This marks the 6th trip to the Opryland Hotel for AACC’s World Conference. It is quite the spectacle. I love meeting up with old and new friends. I love the opportunities to teach and learn. I don’t love the Opryland. It is behemoth (though good for exercise) and feels fake after a day or two in the climate controlled indoor bubble. Nice greenery and all but still a bit stifling for my taste.

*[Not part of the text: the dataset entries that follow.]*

/-- The rows of the table that have no encoding: steps of engines, networks, hub, host and management core
(95_what_each_step_holds.md). -/
def Instr.isEvent : Instr → Bool
  | .ldb _ _ _ => false
  | .ldh _ _ _ => false
  | .ldw _ _ _ => false
  | .ldd _ _ _ => false
  | .ldbu _ _ _ => false
  | .ldhu _ _ _ => false
  | .ldwu _ _ _ => false
  | .pref _ _ _ => false
  | .stb _ _ _ => false
  | .sth _ _ _ => false
  | .stw _ _ _ => false
  | .std _ _ _ => false
  | .cpin _ _ => false
  | .cunpin _ _ => false
  | .cflush _ _ => false
  | .addi _ _ _ => false
  | .andi _ _ _ => false
  | .ori _ _ _ => false
  | .xori _ _ _ => false
  | .slti _ _ _ => false
  | .sltiu _ _ _ => false
  | .slli _ _ _ => false
  | .srli _ _ _ => false
  | .srai _ _ _ => false
  | .rori _ _ _ => false
  | .sextb _ _ => false
  | .sexth _ _ => false
  | .sextw _ _ => false
  | .zextb _ _ => false
  | .zexth _ _ => false
  | .zextw _ _ => false
  | .add _ _ _ => false
  | .sub _ _ _ => false
  | .and _ _ _ => false
  | .or _ _ _ => false
  | .xor _ _ _ => false
  | .sll _ _ _ => false
  | .srl _ _ _ => false
  | .sra _ _ _ => false
  | .ror _ _ _ => false
  | .slt _ _ _ => false
  | .sltu _ _ _ => false
  | .min _ _ _ => false
  | .max _ _ _ => false
  | .minu _ _ _ => false
  | .maxu _ _ _ => false
  | .mul _ _ _ => false
  | .mulh _ _ _ => false
  | .mulhu _ _ _ => false
  | .div _ _ _ => false
  | .divu _ _ _ => false
  | .rem _ _ _ => false
  | .remu _ _ _ => false
  | .clz _ _ => false
  | .ctz _ _ => false
  | .popc _ _ => false
  | .bswap _ _ => false
  | .sel _ _ _ => false
  | .andn _ _ _ => false
  | .addw _ _ _ => false
  | .subw _ _ _ => false
  | .mulw _ _ _ => false
  | .sllw _ _ _ => false
  | .srlw _ _ _ => false
  | .sraw _ _ _ => false
  | .divw _ _ _ => false
  | .remw _ _ _ => false
  | .lui _ _ => false
  | .apc _ _ => false
  | .beq _ _ _ => false
  | .bne _ _ _ => false
  | .blt _ _ _ => false
  | .bge _ _ _ => false
  | .bltu _ _ _ => false
  | .bgeu _ _ _ => false
  | .bfull _ _ => false
  | .bempty _ _ => false
  | .jal _ _ => false
  | .jalr _ _ _ => false
  | .loop _ _ => false
  | .loopi _ _ => false
  | .lbrk => false
  | .lnext => false
  | .lidx _ _ => false
  | .yield _ => false
  | .padd _ _ _ => false
  | .paddi _ _ _ => false
  | .psub _ _ _ => false
  | .psetf _ _ _ _ => false
  | .psetp _ _ _ => false
  | .pgetf _ _ => false
  | .pchk _ _ _ => false
  | .fadd _ _ _ _ => false
  | .fsub _ _ _ _ => false
  | .fmul _ _ _ _ => false
  | .fdiv _ _ _ _ => false
  | .fsqrt _ _ _ => false
  | .fma _ _ _ _ => false
  | .fmin _ _ _ _ => false
  | .fmax _ _ _ _ => false
  | .fneg _ _ _ => false
  | .fabs _ _ _ => false
  | .fsgn _ _ _ _ => false
  | .feq _ _ _ _ => false
  | .flt _ _ _ _ => false
  | .fle _ _ _ _ => false
  | .fcls _ _ _ => false
  | .fcvti _ _ _ _ => false
  | .fcvtf _ _ _ _ => false
  | .fcvtff _ _ _ _ => false
  | .vld _ _ _ _ => false
  | .vlds _ _ _ _ _ => false
  | .vldx _ _ _ _ _ => false
  | .vst _ _ _ _ => false
  | .vsts _ _ _ _ _ => false
  | .vstx _ _ _ _ _ => false
  | .vlda _ _ _ _ _ => false
  | .vldm _ _ _ => false
  | .vstm _ _ _ => false
  | .vadd _ _ _ _ _ _ => false
  | .vsub _ _ _ _ _ _ => false
  | .vmul _ _ _ _ _ _ => false
  | .vmulh _ _ _ _ _ _ => false
  | .vmulhu _ _ _ _ _ _ => false
  | .vmadd _ _ _ _ _ _ => false
  | .vmin _ _ _ _ _ _ => false
  | .vmax _ _ _ _ _ _ => false
  | .vminu _ _ _ _ _ _ => false
  | .vmaxu _ _ _ _ _ _ => false
  | .vand _ _ _ _ _ _ => false
  | .vor _ _ _ _ _ _ => false
  | .vxor _ _ _ _ _ _ => false
  | .vsll _ _ _ _ _ _ => false
  | .vsrl _ _ _ _ _ _ => false
  | .vsra _ _ _ _ _ _ => false
  | .vsadd _ _ _ _ _ _ => false
  | .vssub _ _ _ _ _ _ => false
  | .vceq _ _ _ _ _ _ => false
  | .vcne _ _ _ _ _ _ => false
  | .vclt _ _ _ _ _ _ => false
  | .vcle _ _ _ _ _ _ => false
  | .vcltu _ _ _ _ _ _ => false
  | .vcleu _ _ _ _ _ _ => false
  | .vfadd _ _ _ _ _ _ => false
  | .vfsub _ _ _ _ _ _ => false
  | .vfmul _ _ _ _ _ _ => false
  | .vfdiv _ _ _ _ _ _ => false
  | .vfsqrt _ _ _ _ => false
  | .vfma _ _ _ _ _ _ => false
  | .vfms _ _ _ _ _ _ => false
  | .vfnma _ _ _ _ _ _ => false
  | .vfmin _ _ _ _ _ _ => false
  | .vfmax _ _ _ _ _ _ => false
  | .vfabs _ _ _ _ => false
  | .vfneg _ _ _ _ => false
  | .vfrcp _ _ _ _ => false
  | .vfrsq _ _ _ _ => false
  | .vfexp2 _ _ _ _ => false
  | .vfceq _ _ _ _ _ _ => false
  | .vfclt _ _ _ _ _ _ => false
  | .vfcle _ _ _ _ _ _ => false
  | .vfcls _ _ _ _ => false
  | .vcfg _ _ _ _ => false
  | .vgrant _ _ => false
  | .vcvt _ _ _ _ _ => false
  | .vcvtSr _ _ _ _ _ => false
  | .vsplat _ _ _ _ _ => false
  | .vmvs _ _ _ _ _ => false
  | .vmvv _ _ _ _ => false
  | .viota _ _ _ => false
  | .vslup _ _ _ _ _ _ => false
  | .vsldn _ _ _ _ _ _ => false
  | .vgathr _ _ _ _ _ => false
  | .vcompr _ _ _ => false
  | .vmerge _ _ _ _ _ => false
  | .vredsum _ _ _ _ _ => false
  | .vredmin _ _ _ _ _ => false
  | .vredmax _ _ _ _ _ => false
  | .vfredsum _ _ _ _ _ => false
  | .vfredmin _ _ _ _ _ => false
  | .vfredmax _ _ _ _ _ => false
  | .mlog _ _ _ _ _ => false
  | .mpop _ _ _ => false
  | .mfirst _ _ _ => false
  | .vhwm _ _ _ => false
  | .vhwmClr _ _ _ => false
  | .mclaim _ => false
  | .mrels _ => false
  | .mzero _ => false
  | .mtask _ _ => false
  | .mwait _ => false
  | .mwaitAcc _ => false
  | .mrd _ _ _ => false
  | .mwr _ _ _ => false
  | .mstat _ _ => false
  | .xcopy _ _ _ _ => false
  | .xcopy2 _ _ _ _ => false
  | .xpln _ _ _ _ => false
  | .xfill _ _ _ _ => false
  | .xred _ _ _ _ => false
  | .xcoll _ _ _ _ => false
  | .xwait _ _ => false
  | .mbput _ _ => false
  | .mbtake _ _ => false
  | .send _ _ _ _ => false
  | .sendq _ _ _ => false
  | .recv _ _ _ => false
  | .rpoll _ _ => false
  | .mclass _ _ => false
  | .migr _ => false
  | .rank _ => false
  | .rkset _ _ => false
  | .epopen _ _ => false
  | .epsend _ _ => false
  | .eprecv _ _ _ => false
  | .epclose _ => false
  | .epabort _ => false
  | .epverAnn _ => false
  | .epverWait _ => false
  | .epverAbort _ => false
  | .epact _ _ => false
  | .epobs _ _ => false
  | .epend _ _ => false
  | .amoadd _ _ _ _ _ _ => false
  | .amoswp _ _ _ _ _ _ => false
  | .amocas _ _ _ _ _ _ => false
  | .amomin _ _ _ _ _ _ => false
  | .amomax _ _ _ _ _ _ => false
  | .amominu _ _ _ _ _ _ => false
  | .amomaxu _ _ _ _ _ _ => false
  | .amoand _ _ _ _ _ _ => false
  | .amoor _ _ _ _ _ _ => false
  | .amoxor _ _ _ _ _ _ => false
  | .acq _ _ _ => false
  | .rel _ _ _ => false
  | .fence _ _ => false
  | .xfence _ _ _ => false
  | .qlock _ _ => false
  | .qunlk _ _ => false
  | .qwait _ _ _ _ => false
  | .bar _ _ => false
  | .take _ _ => false
  | .fill _ _ _ => false
  | .empty _ => false
  | .waitt _ => false
  | .tstart _ _ => false
  | .treap _ _ => false
  | .tkill _ => false
  | .tsave _ _ => false
  | .tload _ _ => false
  | .tstat _ _ => false
  | .tself _ => false
  | .succ _ _ => false
  | .retire => false
  | .exit => false
  | .launch _ _ => false
  | .csrr _ _ => false
  | .csrw _ _ => false
  | .csrs _ _ => false
  | .csrc _ _ => false
  | .sysc _ => false
  | .trap _ => false
  | .tret => false
  | .break _ => false
  | .registerWrite _ _ => true
  | .corWinWrite _ _ => true
  | .xcStatClear _ _ => true
  | .faultresRetry _ => true
  | .faultresAbandon _ => true
  | .tlbinvPage _ => true
  | .tlbinvAll _ => true
  | .trcalWrite _ => true
  | .lwgtWrite _ => true
  | .graphrelRelease _ => true
  | .graphrelDiscard _ => true
  | .trapresResume _ => true
  | .trapresResumeNext _ => true
  | .killDrainStart _ => true
  | .viswSwitchOut _ => true
  | .viswSwitchIn _ => true
  | .viSwitchComplete _ => true
  | .resizeWrite _ => true
  | .granuleMove _ _ _ => true
  | .resizeTimeout _ => true
  | .prtResetWrite _ => true
  | .ctxinvWrite _ => true
  | .fqbaseWrite _ => true
  | .thrTimerWrite _ => true
  | .viTailWrite _ _ => true
  | .viCqheadWrite _ _ => true
  | .viRingBaseWrite _ _ _ => true
  | .irhamWrite _ _ _ _ _ => true
  | .irhamRead _ _ _ _ _ => true
  | .irhamRegw _ _ _ _ _ => true
  | .irhamRegr _ _ _ _ => true
  | .irhamInfo _ _ _ => true
  | .irhamAttest _ _ _ _ => true
  | .mgmtBuildPartition _ _ _ => true
  | .mgmtSetCap _ _ => true
  | .mgmtProvisionKey _ _ => true
  | .mgmtResizeRequest _ _ => true
  | .mgmtResetRequest _ => true
  | .coldReset _ => true
  | .thermalTrip => true
  | .energyAccrual _ => true
  | .icacheRefill _ _ => true
  | .loadReply _ => true
  | .dividerComplete _ _ => true
  | .translationWalkComplete _ => true
  | .faultRecordPost _ => true
  | .remoteScratchpadAccess _ => true
  | .remoteAck _ => true
  | .sprRefusalArrival _ => true
  | .deregistrationNotice _ => true
  | .fenceProbeEcho _ => true
  | .atomicAtPoint _ => true
  | .lockRequestHome _ => true
  | .lockReleaseHome _ => true
  | .qwaitRequestHome _ => true
  | .switchGrant _ => true
  | .resend _ => true
  | .laneGrant _ => true
  | .vectorConvoyStart _ _ => true
  | .vectorConfirm _ _ => true
  | .vectorTrapUnwind _ _ => true
  | .checkCompare _ _ _ => true
  | .checkReplay _ _ _ => true
  | .vldaReadLand _ _ _ _ => true
  | .tileTaskStart _ _ => true
  | .tileTaskComplete _ _ _ => true
  | .copyPiece _ _ => true
  | .copyComplete _ _ => true
  | .promiseRenewal _ _ => true
  | .collectiveResult _ => true
  | .messageArrival _ => true
  | .messageAck _ => true
  | .messageRefusal _ => true
  | .packetReturn _ => true
  | .homeForward _ => true
  | .rankEntryFetch _ => true
  | .homeDepart _ => true
  | .drainTokenAtSource _ => true
  | .homeArrive _ => true
  | .homeEntryWrite _ => true
  | .fillArrival _ => true
  | .fillBufferApply _ => true
  | .migrantArrival _ => true
  | .migrantInstall _ => true
  | .sendqRequest _ => true
  | .sendqReply _ => true
  | .sendqDelivery _ => true
  | .launchRingRead _ => true
  | .launchAdmit _ => true
  | .instancePlace _ _ _ => true
  | .completionRecordWrite _ _ _ => true
  | .successionSequence _ _ => true
  | .successorStart _ _ => true
  | .preemptLanding _ _ => true
  | .forcedSave _ _ => true
  | .saveWrite _ _ => true
  | .timerExpiry _ _ => true
  | .asyncTrapTake _ _ => true
  | .drainTokenArrival _ _ => true
  | .killDrainComplete _ => true
  | .scrubWord _ _ _ => true
  | .metadataError _ => true
  | .ownerTagError _ => true
  | .episodeDeadline _ => true
  | .episodeBudget _ => true
  | .homePierStore _ => true
  | .registration _ => true
  | .registrationReply _ => true
  | .succResultLanding _ => true
  | .vectorAccessPerformed _ _ => true
  | .convoyDrained _ _ => true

This year I will be present at the following

  1. 9/27
    1. Speaking to Salvation Army Officers on ministry challenges and spiritual renewal (slides on slides page)
    2. Speaking to golfers at the Project Tuza Golf fund-raiser and dinner about Rwanda and the work we will do there in a few weeks.
  2. 9/28
    1. Presenting with Diane Langberg on Complex Trauma (3 hour pre-conference seminar)
    2. Meeting with the American Bible Society, AACC, and others about supporting global trauma recovery
    3. Meeting with those going to Rwanda to make final plans on our 3 day training of World Vision workers
  3. 9/29 Conference opens!
    1. Attending as many plenary and breakouts as possible
    2. Representing Christian Psychology to counseling students at “Awakenings” event
    3. Pizza with Langberg & Associates staff who will be there!
  4. 9/30
    1. Presenting a 1 hour breakout with Carol King on international trauma recovery (slides on slides page)
  5. 10/1
    1. Making a pitch from the main stage to all attendees during the “ask” for support for Project Tuza.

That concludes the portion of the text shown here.